== WORK REQUIRED ==
How many lines within the records include the word "CondI"? Only that number should be given.

== RECORDS PROVIDED ==
/-- A page to bring in, and the task whose access has met that it is out, if one did (R284, R416). -/
structure PageWant where
  page : Nat
  task : Option Nat
  deriving DecidableEq, Repr
/-- What the Keystone's servo does at a PTP message: the step of device time, and the messages of its own that it sends (R491). -/
structure PtpAct where
  adjust : Int
  out : List (List Byte)
  deriving DecidableEq, Repr
/-- The instructions of R145-R154 (constructors with a guard) and the events of the opcode table (the rest).
In the events `c` numbers a logical core (context times 320 plus core), `k` a strand of it. -/
inductive Instr where
  | nop (g : Guard)
  | trap (g : Guard) (imm : BitVec 16)
  | brk (g : Guard) (imm : BitVec 16)
  | tret (g : Guard)
  | hret (g : Guard)
  | crd (g : Guard) (d : SR) (cr : Cr)
  | cwr (g : Guard) (cr : Cr) (a : SR)
  | crset (g : Guard) (cr : Cr) (a : SR)
  | crclr (g : Guard) (cr : Cr) (a : SR)
  | fence (g : Guard) (ord : Ord) (sc : Scope)
  | time (g : Guard) (d : SR)
  | cid (g : Guard) (d : SR)
  | dhops (g : Guard) (d a b : SR)
  | tnext (g : Guard) (d : SR) (pa : PR)
  | tdone (g : Guard)
  | tspawn (g : Guard) (d a : SR)
  | tyield (g : Guard)
  | barv (g : Guard) (a : SR) (imm : BitVec 16)
  | barw (g : Guard) (a : SR) (imm : BitVec 16)
  | add (g : Guard) (d a b : SR)
  | sub (g : Guard) (d a b : SR)
  | mul (g : Guard) (d a b : SR)
  | mulh (g : Guard) (d a b : SR)
  | mulhu (g : Guard) (d a b : SR)
  | div (g : Guard) (d a b : SR)
  | divu (g : Guard) (d a b : SR)
  | rem (g : Guard) (d a b : SR)
  | remu (g : Guard) (d a b : SR)
  | and (g : Guard) (d a b : SR)
  | or (g : Guard) (d a b : SR)
  | xor (g : Guard) (d a b : SR)
  | andn (g : Guard) (d a b : SR)
  | shl (g : Guard) (d a b : SR)
  | shr (g : Guard) (d a b : SR)
  | sra (g : Guard) (d a b : SR)
  | rotl (g : Guard) (d a b : SR)
  | min (g : Guard) (d a b : SR)
  | max (g : Guard) (d a b : SR)
  | minu (g : Guard) (d a b : SR)
  | maxu (g : Guard) (d a b : SR)
  | clz (g : Guard) (d a : SR)
  | ctz (g : Guard) (d a : SR)
  | popc (g : Guard) (d a : SR)
  | ext (g : Guard) (ty : Ty) (d a : SR)
  | cmp (g : Guard) (cc : Cond) (d : PR) (a b : SR)
  | sel (g : Guard) (d : SR) (c : PR) (a b : SR)
  | sadd (g : Guard) (ty : Ty) (d a b : SR)
  | ssub (g : Guard) (ty : Ty) (d a b : SR)
  | mad (g : Guard) (d a b c : SR)
  | lea (g : Guard) (k : BitVec 2) (d a b : SR)
  | fadd (g : Guard) (ty : Ty) (rm : Rc) (d a b : SR)
  | fsub (g : Guard) (ty : Ty) (rm : Rc) (d a b : SR)
  | fmul (g : Guard) (ty : Ty) (rm : Rc) (d a b : SR)
  | fdiv (g : Guard) (ty : Ty) (rm : Rc) (d a b : SR)
  | fsqrt (g : Guard) (ty : Ty) (rm : Rc) (d a : SR)
  | fma (g : Guard) (ty : Ty) (rm : Rc) (neg : BitVec 2) (d a b c : SR)
  | fmin (g : Guard) (ty : Ty) (d a b : SR)
  | fmax (g : Guard) (ty : Ty) (d a b : SR)
  | fabs (g : Guard) (ty : Ty) (d a : SR)
  | fneg (g : Guard) (ty : Ty) (d a : SR)
  | fsgn (g : Guard) (ty : Ty) (d a b : SR)
  | fcmp (g : Guard) (cc : Cond) (ty : Ty) (d : PR) (a b : SR)
  | fcvt (g : Guard) (ty u : Ty) (rm : Rc) (d a : SR)
  | fclass (g : Guard) (ty : Ty) (d a : SR)
  | frnd (g : Guard) (ty : Ty) (rm : Rc) (d a : SR)
  | plog (g : Guard) (tt : BitVec 4) (d a b : PR)
  | pcnt (g : Guard) (d : SR) (a : PR)
  | pfirst (g : Guard) (d : SR) (a : PR)
  | prange (g : Guard) (d : PR) (a b : SR)
  | psplat (g : Guard) (d : PR) (a : SR)
  | addi (g : Guard) (d a : SR) (imm : BitVec 32)
  | andi (g : Guard) (d a : SR) (imm : BitVec 32)
  | ori (g : Guard) (d a : SR) (imm : BitVec 32)
  | xori (g : Guard) (d a : SR) (imm : BitVec 32)
  | muli (g : Guard) (d a : SR) (imm : BitVec 32)
  | shli (g : Guard) (d a : SR) (k : BitVec 6)
  | shri (g : Guard) (d a : SR) (k : BitVec 6)
  | srai (g : Guard) (d a : SR) (k : BitVec 6)
  | movi (g : Guard) (d : SR) (imm : BitVec 32)
  | movhi (g : Guard) (d a : SR) (imm : BitVec 32)
  | cmpi (g : Guard) (cc : CondI) (d : PR) (a : SR) (imm : BitVec 32)
  | cmpiu (g : Guard) (cc : CondI) (d : PR) (a : SR) (imm : BitVec 32)
  | adpc (g : Guard) (d : SR) (imm : BitVec 32)
  | br (g : Guard) (off : BitVec 32)
  | call (g : Guard) (d : SR) (off : BitVec 32)
  | jmp (g : Guard) (a : SR) (off : BitVec 32)
  | callr (g : Guard) (d a : SR) (off : BitVec 32)
  | ret (g : Guard) (a : SR)
  | loop (g : Guard) (n : LR) (a : SR) (len : BitVec 8) (imm : BitVec 32)
  | lbrk (g : Guard) (n : LR)
  | lcget (g : Guard) (a : SR) (n : LR)
  | lcset (g : Guard) (n : LR) (a : SR)
  | qld (g : Guard) (ord : Ord) (sc : Scope) (t : QR) (m : MemOp)
  | qst (g : Guard) (ord : Ord) (sc : Scope) (t : QR) (m : MemOp)
  | ld (g : Guard) (ty : Ty) (fe : Fe) (ord : Ord) (sc : Scope) (t : SR) (m : MemOp)
  | st (g : Guard) (ty : Ty) (fe : Fe) (ord : Ord) (sc : Scope) (t : SR) (m : MemOp)
  | ld2 (g : Guard) (ord : Ord) (sc : Scope) (t : SR) (m : MemOp)
  | st2 (g : Guard) (ord : Ord) (sc : Scope) (t : SR) (m : MemOp)
  | vld (g : Guard) (ord : Ord) (sc : Scope) (q : QR) (t : VR) (m : MemOp)
  | vst (g : Guard) (ord : Ord) (sc : Scope) (q : QR) (t : VR) (m : MemOp)
  | vgath (g : Guard) (q : QR) (t : VR) (m : MemOp)
  | vscat (g : Guard) (q : QR) (t : VR) (m : MemOp)
  | cas (g : Guard) (ty : Ty) (ord : Ord) (sc : Scope) (t : SR) (m : MemOp)
  | cas2 (g : Guard) (ord : Ord) (sc : Scope) (t : SR) (m : MemOp)
  | amoadd (g : Guard) (ty : Ty) (ord : Ord) (sc : Scope) (t : SR) (m : MemOp)
  | amoand (g : Guard) (ty : Ty) (ord : Ord) (sc : Scope) (t : SR) (m : MemOp)
  | amoor (g : Guard) (ty : Ty) (ord : Ord) (sc : Scope) (t : SR) (m : MemOp)
  | amoxor (g : Guard) (ty : Ty) (ord : Ord) (sc : Scope) (t : SR) (m : MemOp)
  | amomin (g : Guard) (ty : Ty) (ord : Ord) (sc : Scope) (t : SR) (m : MemOp)
  | amomax (g : Guard) (ty : Ty) (ord : Ord) (sc : Scope) (t : SR) (m : MemOp)
  | amominu (g : Guard) (ty : Ty) (ord : Ord) (sc : Scope) (t : SR) (m : MemOp)
  | amomaxu (g : Guard) (ty : Ty) (ord : Ord) (sc : Scope) (t : SR) (m : MemOp)
  | amoswap (g : Guard) (ty : Ty) (ord : Ord) (sc : Scope) (t : SR) (m : MemOp)
  | amofadd (g : Guard) (ord : Ord) (sc : Scope) (t : SR) (m : MemOp)
  | xadd32 (g : Guard) (ty : Ty) (ord : Ord) (sc : Scope) (t : SR) (m : MemOp)
  | xadd64 (g : Guard) (ty : Ty) (ord : Ord) (sc : Scope) (t : SR) (m : MemOp)
  | xrd32 (g : Guard) (ty : Ty) (rm : Rc) (ord : Ord) (sc : Scope) (t : SR) (m : MemOp)
  | xrd64 (g : Guard) (ty : Ty) (rm : Rc) (ord : Ord) (sc : Scope) (t : SR) (m : MemOp)
  | famoadd (g : Guard) (ty : Ty) (ord : Ord) (sc : Scope) (t : SR) (m : MemOp)
  | famoand (g : Guard) (ty : Ty) (ord : Ord) (sc : Scope) (t : SR) (m : MemOp)
  | famoor (g : Guard) (ty : Ty) (ord : Ord) (sc : Scope) (t : SR) (m : MemOp)
  | famoxor (g : Guard) (ty : Ty) (ord : Ord) (sc : Scope) (t : SR) (m : MemOp)
  | famomin (g : Guard) (ty : Ty) (ord : Ord) (sc : Scope) (t : SR) (m : MemOp)
  | famomax (g : Guard) (ty : Ty) (ord : Ord) (sc : Scope) (t : SR) (m : MemOp)
  | famoswap (g : Guard) (ty : Ty) (ord : Ord) (sc : Scope) (t : SR) (m : MemOp)
  | fcas (g : Guard) (ty : Ty) (ord : Ord) (sc : Scope) (t : SR) (m : MemOp)
  | vadd (g : Guard) (ty : Ty) (rm : Rc) (sat : Bool) (d a : VR) (b : VB)
  | vsub (g : Guard) (ty : Ty) (rm : Rc) (sat : Bool) (d a : VR) (b : VB)
  | vmul (g : Guard) (ty : Ty) (rm : Rc) (d a : VR) (b : VB)
  | vfma (g : Guard) (ty : Ty) (rm : Rc) (neg : BitVec 2) (d a b c : VR)
  | vmin (g : Guard) (ty : Ty) (d a : VR) (b : VB)
  | vmax (g : Guard) (ty : Ty) (d a : VR) (b : VB)
  | vabs (g : Guard) (ty : Ty) (d a : VR)
  | vneg (g : Guard) (ty : Ty) (d a : VR)
  | vand (g : Guard) (ty : Ty) (d a : VR) (b : VB)
  | vor (g : Guard) (ty : Ty) (d a : VR) (b : VB)
  | vxor (g : Guard) (ty : Ty) (d a : VR) (b : VB)
  | vshl (g : Guard) (ty : Ty) (d a : VR) (b : VB)
  | vshr (g : Guard) (ty : Ty) (d a : VR) (b : VB)
  | vcmp (g : Guard) (cc : Cond) (ty : Ty) (d : PR) (a : VR) (b : VB)
  | vsel (g : Guard) (ty : Ty) (d : VR) (c : PR) (a b : VR)
  | vcvt (g : Guard) (ty u : Ty) (rm : Rc) (d a : VR)
  | vdup (g : Guard) (ty : Ty) (d : VR) (a : SR)
  | vins (g : Guard) (ty : Ty) (d : VR) (a b : SR)
  | vext (g : Guard) (ty : Ty) (d : SR) (a : VR) (b : SR)
  | vexp2 (g : Guard) (ty : Ty) (d a : VR)
  | vlog2 (g : Guard) (ty : Ty) (d a : VR)
  | vrcp (g : Guard) (ty : Ty) (d a : VR)
  | vrsqrt (g : Guard) (ty : Ty) (d a : VR)
  | vrotr (g : Guard) (d a : VR) (b : SR)
  | vrotc (g : Guard) (d a : VR) (b : SR)
  | vbcr (g : Guard) (d a : VR) (b : SR)
  | vbcc (g : Guard) (d a : VR) (b : SR)
  | vredr (g : Guard) (op : Red) (ty : Ty) (rm : Rc) (d a : VR)
  | vredc (g : Guard) (op : Red) (ty : Ty) (rm : Rc) (d a : VR)
  | vtrnr (g : Guard) (d a : VR)
  | vtrnc (g : Guard) (d a : VR)
  | vcx (g : Guard) (dn : Bool) (ty : Ty) (d a : VR) (b : SR)
  | vmac (g : Guard) (ty u : Ty) (rm : Rc) (z : Bool) (d : AR) (a b : VR)
  | vnarr (g : Guard) (ty u : Ty) (rm : Rc) (d : VR) (a : AR)
  | qpush (g : Guard) (q : BitVec 4) (sr : SR) (code : BitVec 8)
  | qpop (g : Guard) (d : SR) (q : BitVec 4)
  | qpeek (g : Guard) (d : SR) (q : BitVec 4)
  | qstat (g : Guard) (d : SR) (q : BitVec 4)
  | mclaim (g : Guard) (d : SR) (pd : PR) (n : BitVec 8)
  | mtset (g : Guard) (t : TR) (d sr : SR)
  | mtget (g : Guard) (d : SR) (t : TR) (hf : BitVec 1)
  | qclr (g : Guard) (q : BitVec 4)
  | mld (g : Guard) (sr : SR) (imm : BitVec 32)
  | mldt (g : Guard) (sr : SR) (imm : BitVec 32)
  | mmul (g : Guard) (sr : SR) (imm : BitVec 32)
  | mmulZ (g : Guard) (sr : SR) (imm : BitVec 32)
  | mmsp (g : Guard) (sr : SR) (imm : BitVec 32)
  | mmspZ (g : Guard) (sr : SR) (imm : BitVec 32)
  | mrel (g : Guard) (sr : SR) (imm : BitVec 32)
  | mzero (g : Guard) (sr : SR) (imm : BitVec 32)
  | mst (g : Guard) (sr : SR) (imm : BitVec 32)
  | mfill (g : Guard) (sr : SR) (imm : BitVec 32)
  | gsprobe (g : Guard) (sr : SR) (imm : BitVec 32)
  | gsinsert (g : Guard) (sr : SR) (imm : BitVec 32)
  | gsclear (g : Guard) (sr : SR) (imm : BitVec 32)
  | gsgather (g : Guard) (sr : SR) (imm : BitVec 32)
  | gsscadd (g : Guard) (sr : SR) (imm : BitVec 32)
  | gsrules (g : Guard) (sr : SR) (imm : BitVec 32)
  | gssegsum (g : Guard) (sr : SR) (imm : BitVec 32)
  | gscompact (g : Guard) (sr : SR) (imm : BitVec 32)
  | sosort (g : Guard) (sr : SR) (imm : BitVec 32)
  | somerge (g : Guard) (sr : SR) (imm : BitVec 32)
  | sotopk (g : Guard) (sr : SR) (imm : BitVec 32)
  | sothresh (g : Guard) (sr : SR) (imm : BitVec 32)
  | sosums (g : Guard) (sr : SR) (imm : BitVec 32)
  | sogather (g : Guard) (sr : SR) (imm : BitVec 32)
  | cpcopy (g : Guard) (sr : SR) (imm : BitVec 32)
  | cpset (g : Guard) (sr : SR) (imm : BitVec 32)
  | cpfe (g : Guard) (sr : SR) (imm : BitVec 32)
  | cpstride (g : Guard) (sr : SR) (imm : BitVec 32)
  | cpprf (g : Guard) (sr : SR) (imm : BitVec 32)
  | cpwb (g : Guard) (sr : SR) (imm : BitVec 32)
  | cpsig (g : Guard) (sr : SR) (imm : BitVec 32)
  | timeCompare (c k : Nat)
  | feRetryAttempt (c k : Nat)
  | wakeNotice (n : Nat)
  | forwardedAtomicFill (n : Nat)
  | pushAcceptance (c k : Nat)
  | popDelivery (c k : Nat)
  | packetDeparture (c : Nat)
  | handlerStart (c : Nat)
  | mldCommand (c : Nat)
  | mldtCommand (c : Nat)
  | mmulCommand (c : Nat)
  | mmulZCommand (c : Nat)
  | mmspCommand (c : Nat)
  | mmspZCommand (c : Nat)
  | mrelCommand (c : Nat)
  | mzeroCommand (c : Nat)
  | mstCommand (c : Nat)
  | mfillCommand (c : Nat)
  | leaseGrant (die cluster : Nat)
  | gsprobeCommand (c : Nat)
  | gsinsertCommand (c : Nat)
  | gsclearCommand (c : Nat)
  | gsgatherCommand (c : Nat)
  | gsscaddCommand (c : Nat)
  | gsrulesCommand (c : Nat)
  | gssegsumCommand (c : Nat)
  | gscompactCommand (c : Nat)
  | sosortCommand (c : Nat)
  | somergeCommand (c : Nat)
  | sotopkCommand (c : Nat)
  | sothreshCommand (c : Nat)
  | sosumsCommand (c : Nat)
  | sogatherCommand (c : Nat)
  | cpcopyCommand (c : Nat)
  | cpsetCommand (c : Nat)
  | cpfeCommand (c : Nat)
  | cpstrideCommand (c : Nat)
  | cpprfCommand (c : Nat)
  | cpwbCommand (c : Nat)
  | cpsigCommand (c : Nat)
  | loaderTile (c sub : Nat)
  | storerTile (c sub : Nat)
  | entryEmission (level : Nat)
  | strandStart (c k : Nat)
  | entryPromotion (task : Nat)
  | periodStart (ctx : Nat)
  | budgetExhaustion (ctx rcb : Nat)
  | dlshareWindow
  | powerClassSelect
  | takeBack (die pos : Nat)
  | drainTimeout (c k : Nat)
  | nodeCompletion (task : Nat)
  | launchEnd (ctx : Nat)
  | logicalCoreSwitch (die pos : Nat)
  | pageOut (buf page : Nat)
  | pageIn (buf : Nat) (want : PageWant)
  | doorbell (abut fn qid : Nat) (value : Word)
  | packetNop (qid : Nat)
  | launchImage (qid : Nat)
  | freeze (qid : Nat)
  | writeSignal (qid : Nat)
  | wait (qid : Nat)
  | queueCreate (qid : Nat)
  | queueDestroy (qid : Nat)
  | queueReset (qid : Nat)
  | queueQuery (qid : Nat)
  | bufAlloc (qid : Nat)
  | bufFree (qid : Nat)
  | bufRevoke (qid : Nat)
  | setDlshare (qid : Nat)
  | waitingStepResume (qid idx : Nat)
  | waitTimeout (qid idx : Nat)
  | sliceExpiry (hwslot : Nat)
  | frameBoundary
  | auditSend (link : Nat)
  | creditAudit (link : Nat)
  | connectionSetup (entry : Nat) (w0 : Word)
  | connectionTeardown (entry : Nat)
  | circuitActive (entry : Nat)
  | circuitDown (entry : Nat)
  | apertureRead (abut fn off size : Nat)
  | apertureWrite (abut fn off : Nat) (data : List Byte)
  | adminQueueEnable (fn : Nat) (value : Word)
  | adminQueueDisable (fn : Nat)
  | steeringEnable (abut entry : Nat) (w0 w1 w2 w3 : Word)
  | steeringDisable (abut entry : Nat)
  | registerWrite (abut fn off : Nat) (value : Word)
  | ingressFrame (abut port : Nat) (frame : List Byte) (age : Nat)
  | egressSlot (abut entry age : Nat)
  | egressRetry (abut entry age : Nat)
  | ptpFrame (abut port : Nat) (locked : Bool) (offset : BitVec 32) (act : PtpAct)
  | hardwareError (e : HwError)
  | coreRetirement (die pos : Nat)
  | dieRetirement (die : Nat)
  | patrolScrub
  | heartbeat (core : Nat)
  | attestationRequest
  | thermalThrottle (die temp : Nat)
  | thermalTrip (die temp : Nat)
  | bringUp
  | coldReset
  | perstAbutment1
  | perstAbutment2
  | functionLevelReset (fn : Nat)
  | illegalInstruction (step : Nat) (w : Word)
  | instructionFetchFault (off : Word)
  | dirtyByteWriteBack (c line : Nat)
  | trailerDiscard (link vc n : Nat)
  | receivedFrameDrop (abut port : Nat) (frame : List Byte) (badFcs : Bool)
  | thermalThrottleEnd (die temp : Nat)
  | powerClassTakesEffect
  deriving DecidableEq, Repr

== SOLUTION ==
2